(Materials provided begins)

theorem completes_laneReady {w h : Nat} (hon : s.laneOn lane = true) (hready : s.rdBit Reg.PRT_LANE_READY lane = false) :
    Completes (.laneReady dt lane w h) s fun t =>
      t.rd Reg.PRT_LANE_READY lane = 1 ∧ t.rd Reg.PRT_LANE_EYE_W lane = w % 2 ^ Reg.PRT_LANE_EYE_W.width ∧
      t.rd Reg.PRT_LANE_EYE_H lane = h % 2 ^ Reg.PRT_LANE_EYE_H.width := by
  let e := ((s.elapse dt).adaptLane lane).setEye lane w h
  have hl : lane < 80 := State.laneOn_lt hon
  have hexec : exec (.laneReady dt lane w h) s = .next (((e.wrBit Reg.PRT_LANE_READY lane true).raise Ev.LANE_READY (srcLane lane)
      [(2, lane), (1, w), (1, h)]).timReview) := by
    refine congrArg Host.Outcome.next (if_neg ?_)
    show ¬ (!s.laneOn lane || s.rdBit Reg.PRT_LANE_READY lane) = true
    rw [hon, hready]
    decide
  obtain ⟨hw, hh, -⟩ := State.setEye_spec ((s.elapse dt).adaptLane lane) lane w h
  have hkeep {f : Fld} (hf : f.within 5 80 = true) := (State.timReview_blocks ((e.wrBit Reg.PRT_LANE_READY lane true).raise Ev.LANE_READY
    (srcLane lane) [(2, lane), (1, w), (1, h)])).field hl hf (by decide)
  refine ⟨_, hexec, (hkeep (by decide)).trans ?_, (hkeep (by decide)).trans ?_, (hkeep (by decide)).trans ?_⟩
  · rw [State.raise_rd, State.wrBit_rd_same]
    rfl
  · rw [State.raise_rd, State.wrBit_eq, State.wr_rd_field (by decide)]
    exact hw
  · rw [State.raise_rd, State.wrBit_eq, State.wr_rd_field (by decide)]
    exact hh

/-- The fields that a measurement of an eye writes. -/
def eyeFields (l : Nat) : List (Fld × Nat) := [(Reg.PRT_LANE_EYE_W, l), (Reg.PRT_LANE_EYE_H, l), (Reg.PRT_LANE_FREQ, l)]

theorem State.measureEye_regsOnly (s : State) (meas : List EyeMeas) (l : Nat) : RegsOnly (eyeFields l) s (s.measureEye meas l) := by
  have heye (w h : Nat) : RegsOnly (eyeFields l) s ((s.adaptLane l).setEye l w h) :=
    (regsOnly_of_regs (State.adaptLane_regs s l) _).trans ((State.setEye_spec (s.adaptLane l) l w h).2.2.mono (by simp [eyeFields]))
  unfold State.measureEye
  split
  · exact RegsOnly.wrInt (heye _ _) (by simp [eyeFields])
  · exact (heye _ _).draw.draw

theorem State.measureEye_own (s : State) {meas : List EyeMeas} {l : Nat} {m : EyeMeas}
    (hm : meas.find? (fun e => e.lane == l) = some m) :
    (s.measureEye meas l).rd Reg.PRT_LANE_EYE_W l = (smallestEye m).1 % 2 ^ Reg.PRT_LANE_EYE_W.width ∧
    (s.measureEye meas l).rd Reg.PRT_LANE_EYE_H l = (smallestEye m).2 % 2 ^ Reg.PRT_LANE_EYE_H.width ∧
    (s.measureEye meas l).rd Reg.PRT_LANE_FREQ l = pattern Reg.PRT_LANE_FREQ.width m.freq := by
  obtain ⟨hw, hh, -⟩ := State.setEye_spec (s.adaptLane l) l (smallestEye m).1 (smallestEye m).2
  unfold State.measureEye
  rw [hm]
  dsimp only
  rw [State.wrInt_eq, State.wr_rd_field (by decide), State.wr_rd_field (by decide), State.wr_rd_same]
  exact ⟨hw, hh, pattern_mod _ _⟩

/-- Other lanes' fields are apart from a lane's. -/
theorem eyeFields_apart {l m : Nat} (hne : m ≠ l) {f : Fld}
    (hf : f ∈ [Reg.PRT_LANE_EYE_W, Reg.PRT_LANE_EYE_H, Reg.PRT_LANE_FREQ]) : ∀ e ∈ eyeFields m, e.1.key e.2 ≠ f.key l := by
  intro e he
  simp only [eyeFields, List.mem_cons, List.not_mem_nil, or_false] at he hf
  rcases he with rfl | rfl | rfl <;> rcases hf with rfl | rfl | rfl <;>
    simp only [Fld.key, Reg.PRT_LANE_EYE_W, Reg.PRT_LANE_EYE_H, Reg.PRT_LANE_FREQ] <;> omega

theorem State.measureEye_fold {meas : List EyeMeas} (l : List Nat) : ∀ a : State, (∀ n ∈ l, n < 80) → l.Nodup →
    RegsOnly (l.flatMap eyeFields) a (l.foldl (fun a n => a.measureEye meas n) a) ∧
    (l.foldl (fun a n => a.measureEye meas n) a).time = a.time ∧
    (∀ n m, n ∈ l → meas.find? (fun e => e.lane == n) = some m →
      (l.foldl (fun a n => a.measureEye meas n) a).rd Reg.PRT_LANE_EYE_W n = (smallestEye m).1 % 2 ^ Reg.PRT_LANE_EYE_W.width ∧
      (l.foldl (fun a n => a.measureEye meas n) a).rd Reg.PRT_LANE_EYE_H n = (smallestEye m).2 % 2 ^ Reg.PRT_LANE_EYE_H.width ∧
      (l.foldl (fun a n => a.measureEye meas n) a).rd Reg.PRT_LANE_FREQ n = pattern Reg.PRT_LANE_FREQ.width m.freq) := by
  induction l with
  | nil => exact fun a _ _ => ⟨RegsOnly.refl _ a, rfl, fun _ _ h => absurd h List.not_mem_nil⟩
  | cons k rest ih =>
    intro a hlt hnodup
    obtain ⟨hnot, hrest⟩ := List.nodup_cons.mp hnodup
    have hlt' : ∀ n ∈ rest, n < 80 := fun n hn => hlt n (List.mem_cons_of_mem _ hn)
    obtain ⟨hregs, htime, hown⟩ := ih (a.measureEye meas k) hlt' hrest
    have htime1 : Part.clock.same a (a.measureEye meas k) := State.measureEye_frame (by decide) (Part.same_refl _ a)
    refine ⟨?_, htime.trans htime1.1, fun n m hn hm => ?_⟩
    · refine ((State.measureEye_regsOnly a meas k).mono fun e he => ?_).trans (hregs.mono fun e he => ?_)
      · exact List.mem_flatMap.mpr ⟨k, List.mem_cons_self .., he⟩
      · obtain ⟨n, hn, he⟩ := List.mem_flatMap.mp he
        exact List.mem_flatMap.mpr ⟨n, List.mem_cons_of_mem _ hn, he⟩
    · by_cases hin : n ∈ rest
      · exact hown n m hin hm
      · obtain rfl : n = k := (List.mem_cons.mp hn).resolve_right hin
        have hkeep {f : Fld} (hf : f ∈ [Reg.PRT_LANE_EYE_W, Reg.PRT_LANE_EYE_H, Reg.PRT_LANE_FREQ]) :
            (rest.foldl (fun a n => a.measureEye meas n) (a.measureEye meas n)).rd f n = (a.measureEye meas n).rd f n := by
          refine hregs f n fun e he => ?_
          obtain ⟨j, hj, he⟩ := List.mem_flatMap.mp he
          exact eyeFields_apart (fun h : j = n => hin (h ▸ hj)) hf e he
        obtain ⟨hw, hh, hf⟩ := State.measureEye_own a hm
        exact ⟨(hkeep (by simp)).trans hw, (hkeep (by simp)).trans hh, (hkeep (by simp)).trans hf⟩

(Materials provided ends)

What you have to do: Look over the material above and report each line holding "some".

Answer:
    (hm : meas.find? (fun e => e.lane == l) = some m) :
    (∀ n m, n ∈ l → meas.find? (fun e => e.lane == n) = some m →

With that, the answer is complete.